Unlike the FTSE 100, which uses an order book to create a marketplace where buyers and sellers are matched up depending on the price they are bidding or offering, smaller companies rely upon market makers. Market makers do exactly as their name suggests; they make a market for smaller company shares. Unlike FTSE 100 companies, smaller companies attract very few buyers and sellers and thus need an artificial stimulus to enable investors to buy and sell shares. Market makers are firms which provide this service and there are normally a handful of them per listed company, with the investor being matched up with the best price available.
Market makers do not only make markets, they also make money. They do this by charging buyers a higher price than they pay sellers; this difference is called the spread.
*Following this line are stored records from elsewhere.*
-- ==== Sys2Proof/Tests/Slice0.lean ====
section
/-! SUPPORT. The tests: ill-formed terms that the checks refuse, a word for every constructor, one-step vectors of
95_test_vectors.md, and for every obligation with hypotheses a witness that meets them. Expected values come from the
spec's text, never from the model. -/

namespace Sys2Proof.Tests

-- one theorem after the other: the kernel evaluations would otherwise pile up in threads
set_option Elab.async false

open Sys2Proof Sys2Proof.Machine

/-! ## Helpers -/

/-- The next state, if the outcome is one. -/
def ran (o : Host.Outcome State Fault Refusal) : Option State :=
  match o with
  | .next t => some t
  | .fault _ => none
  | .refused _ => none

theorem ran_eq_some {o : Host.Outcome State Fault Refusal} {t : State} : ran o = some t ↔ o = .next t := by
  cases o <;> simp [ran]

theorem next_of_isSome {o : Host.Outcome State Fault Refusal} (h : (ran o).isSome = true) : ∃ t, o = .next t := by
  cases o with
  | next t => exact ⟨t, rfl⟩
  | fault _ => cases h
  | refused _ => cases h

/-- The state after the engine ran the command word `w`. -/
def onWord (w : Word) (s : State) : Option State := ran (step { s with cmdreg := w, busy := true })

/-- After reset, with `F[1] = x`. -/
def one (x : Num256) : State := State.reset.setF 1 x

/-- After reset, with `F[1] = x` and `F[2] = y`. -/
def two (x y : Num256) : State := (one x).setF 2 y

/-- The prime `p`, the order `r` and the base point of R9. -/
def pNum : Num256 := 0xFFFFFFFFFFFFFFFFFFFFFFFFFFFFFFFFFFFFFFFFFFFFFFFFFFFFFFFEFFFFFC2F
def rNum : Num256 := 0xFFFFFFFFFFFFFFFFFFFFFFFFFFFFFFFEBAAEDCE6AF48A03BBFD25E8CD0364141
def gx : Num256 := 0x79BE667EF9DCBBAC55A06295CE870B07029BFCDB2DCE28D959F2815B16F81798
def gy : Num256 := 0x483ADA7726A3C4655DA4FBFC0E1108A8FD17B448A68554199C47D08FFB10D4B8
def negGy : Num256 := 0xB7C52588D95C3B9AA25B0403F1EEF75702E84BB7597AABE663B82F6F04EF2777
def g2 : Point := .affine 0xC6047F9441ED7D6D3045406E95C07CD85C778E4B8CEF3CA7ABAC09B95C709EE5
  0x1AE168FEA63DC339A3C58419466CEAEEF7F632653266D0E1236431A950CFE52A
def g3 : Point := .affine 0xF9308A019258C31049344F85F89D5229B531C845836F99B08601F113BCE036F9
  0x388F7B0F632DE8140FE337E62A37F3566500A99934C2231B6CB9FD7584B8E672
def g7 : Point := .affine 0x5CBDF0646E5DB4EAA398F365F2EA7A0E3D419B7E0330E39CE92BDDEDCAC4F9BC
  0x6AEBCA40BA255960A3178D6D861A54DBA813D0B813FDE7B5A5082628087264DA

/-- After reset, with `PT[0] = (G, 1)`. -/
def atG : State := State.reset.setPT 0 ⟨.affine gx gy, true⟩

/-- After reset, with `PT[5] = (Infinity, 0)`. -/
def atInf : State := State.reset.setPT 5 ⟨.infinity, false⟩

/-- After reset, with `BUF[0]` the prefix byte `b` and the bytes of `x` after it. -/
def form (b : Byte) (x : Num256) : State := State.reset.memWrite 0 (b :: bytesBE32 x)

/-! ## WellFormed: each check refuses an ill-formed term (R81, R82, R85; R8) -/

theorem test_wf_unlisted_opcode : (Fields.mk 0x14 0 0 0 0).wf = false := by decide
theorem test_wf_unused_register : (Fields.mk 0x30 3 1 0 0).wf = false := by decide
theorem test_wf_point_top_bit : (Fields.mk 0x3A 8 0 1 0).wf = false := by decide
theorem test_wf_format_r_immediate : (Fields.mk 0x20 0 1 2 1).wf = false := by decide
theorem test_wf_reserved_high : (Fields.mk 0x40 0 0 0 0x200).wf = false := by decide
theorem test_wf_reserved_bit7 : (Fields.mk 0x43 0 0 0 0x080).wf = false := by decide
theorem test_wf_unused_off : (Fields.mk 0x42 3 5 0 0x101).wf = false := by decide
theorem test_wf_unused_m : (Fields.mk 0x41 1 0 0 0x100).wf = false := by decide
theorem test_wf_accepts : (Fields.mk 0x12 15 0 0 0xFFF).wf = true := by decide

/-- A small lawful-looking curve, y² = x³ + 3x over GF(7), to break one check at a time. -/
def small : Curve := ⟨7, 3, 0, 1, 2, 8⟩

theorem test_curve_accepts : small.wf = true := by decide
theorem test_curve_p_small : { small with p := 2 }.wf = false := by decide
theorem test_curve_p_large : { small with p := 2 ^ 256 + 3 }.wf = false := by decide
theorem test_curve_p_mod_four : { small with p := 13 }.wf = false := by decide
theorem test_curve_a_range : { small with a := 10 }.wf = false := by decide
theorem test_curve_b_range : { small with b := 7 }.wf = false := by decide
theorem test_curve_gx_range : { small with gx := 8 }.wf = false := by decide
theorem test_curve_gy_range : { small with gy := 9 }.wf = false := by decide
theorem test_curve_r_zero : { small with r := 0 }.wf = false := by decide
theorem test_curve_r_large : { small with r := 2 ^ 256 }.wf = false := by decide
theorem test_curve_base_point : { small with gy := 3 }.wf = false := by decide
theorem test_curve_singular : Curve.wf ⟨7, 0, 0, 1, 1, 8⟩ = false := by decide

/-! ## Decoding: a word for every constructor, from the fields of R81 and the rows of R86 -/

theorem test_decode_ldf : decode 0x10200020 = .ok (.ldf 2 32) := by rfl
theorem test_decode_stf : decode 0x1105007F = .ok (.stf 5 127) := by rfl
theorem test_decode_fli : decode 0x12F00FFF = .ok (.fli 15 4095) := by rfl
theorem test_decode_fmov : decode 0x13120000 = .ok (.fmov 1 2) := by rfl
theorem test_decode_fadd : decode 0x20F12000 = .ok (.fadd 15 1 2) := by rfl
theorem test_decode_fsub : decode 0x21817000 = .ok (.fsub 8 1 7) := by rfl
theorem test_decode_fneg : decode 0x22D10000 = .ok (.fneg 13 1) := by rfl
theorem test_decode_fmul : decode 0x23334000 = .ok (.fmul 3 3 4) := by rfl
theorem test_decode_finv : decode 0x24580000 = .ok (.finv 5 8) := by rfl
theorem test_decode_fsqrt : decode 0x250F0000 = .ok (.fsqrt 0 15) := by rfl
theorem test_decode_pinf : decode 0x30300000 = .ok (.pinf 3) := by rfl
theorem test_decode_pldg : decode 0x31700000 = .ok (.pldg 7) := by rfl
theorem test_decode_pmk : decode 0x32178000 = .ok (.pmk 1 7 8) := by rfl
theorem test_decode_pmov : decode 0x33500000 = .ok (.pmov 5 0) := by rfl
theorem test_decode_pgetx : decode 0x34F50000 = .ok (.pgetx 15 5) := by rfl
theorem test_decode_pgety : decode 0x35400000 = .ok (.pgety 4 0) := by rfl
theorem test_decode_pchk : decode 0x36012000 = .ok (.pchk 1 2) := by rfl
theorem test_decode_peq : decode 0x37012000 = .ok (.peq 1 2) := by rfl
theorem test_decode_pneg : decode 0x38150000 = .ok (.pneg 1 5) := by rfl
theorem test_decode_pdbl : decode 0x39650000 = .ok (.pdbl 6 5) := by rfl
theorem test_decode_padd : decode 0x3A201000 = .ok (.padd 2 0 1) := by rfl
theorem test_decode_psmul : decode 0x3B10C000 = .ok (.psmul 1 0 12) := by rfl
theorem test_decode_pser : decode 0x40020121 = .ok (.pser 2 33 true) := by rfl
theorem test_decode_pdes : decode 0x4170005F = .ok (.pdes 7 95) := by rfl
theorem test_decode_recy : decode 0x42350100 = .ok (.recy 3 5 true) := by rfl
theorem test_decode_pfxe : decode 0x4300007F = .ok (.pfxe 127) := by rfl
theorem test_decode_pfxd : decode 0x44000001 = .ok (.pfxd 1) := by rfl

theorem test_decode_illegal_opcode : decode 0x14000000 = .error .unassignedOpcode := by rfl
theorem test_decode_illegal_field : decode 0x37009000 = .error .nonzeroReserved := by rfl
theorem test_encode_recy : encode (.recy 3 5 true) = 0x42350100 := by decide
theorem test_encode_psmul : encode (.psmul 1 0 4) = 0x3B104000 := by decide
theorem test_decodeTableWord : decodeTableWord 32 0x3A201000 = some (.padd 2 0 1) := by rfl
theorem test_decodeTableWord_refuses : decodeTableWord 32 0x3A801000 = none := by rfl

/-- R88: hexadecimal operands and comments are read, an operand too many or out of range is not. -/
theorem test_assemble_forms :
    assemble "LDF F2, 0x20   # hexadecimal\n# nothing" = some [0x10200020] ∧
      assemble "LDF F2, 128" = none ∧ assemble "PINF P8" = none ∧ assemble "PINF P0, P1" = none := by
  decide +kernel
For bigger companies the spread is very small (for example the spread on Vodafone is around 0.1%) but since smaller companies attract minimal interest and trading activity, the spread needs to be very, very wide in order for market makers to make a nice little earner. Indeed double digit spreads are par for the course, which means you need the share price to increase by 10%+ just to break even
http://citywire.co.uk/money/smart-investor-scary-facts-about-smaller-companies/a462550

So, one of the main arguments for the wide spreads is this lack of investor and trader interest. In theory, adding AIM stocks to ISA's should potentially lead to greater interest from investors and therefore the excuse for such wide spreads will be difficult to justify, although one suspects that those companies with a small number of shares in issue may find the spreads remain wider. It will be interesting to see if and when AIM stocks are included if it has any effect on the spread.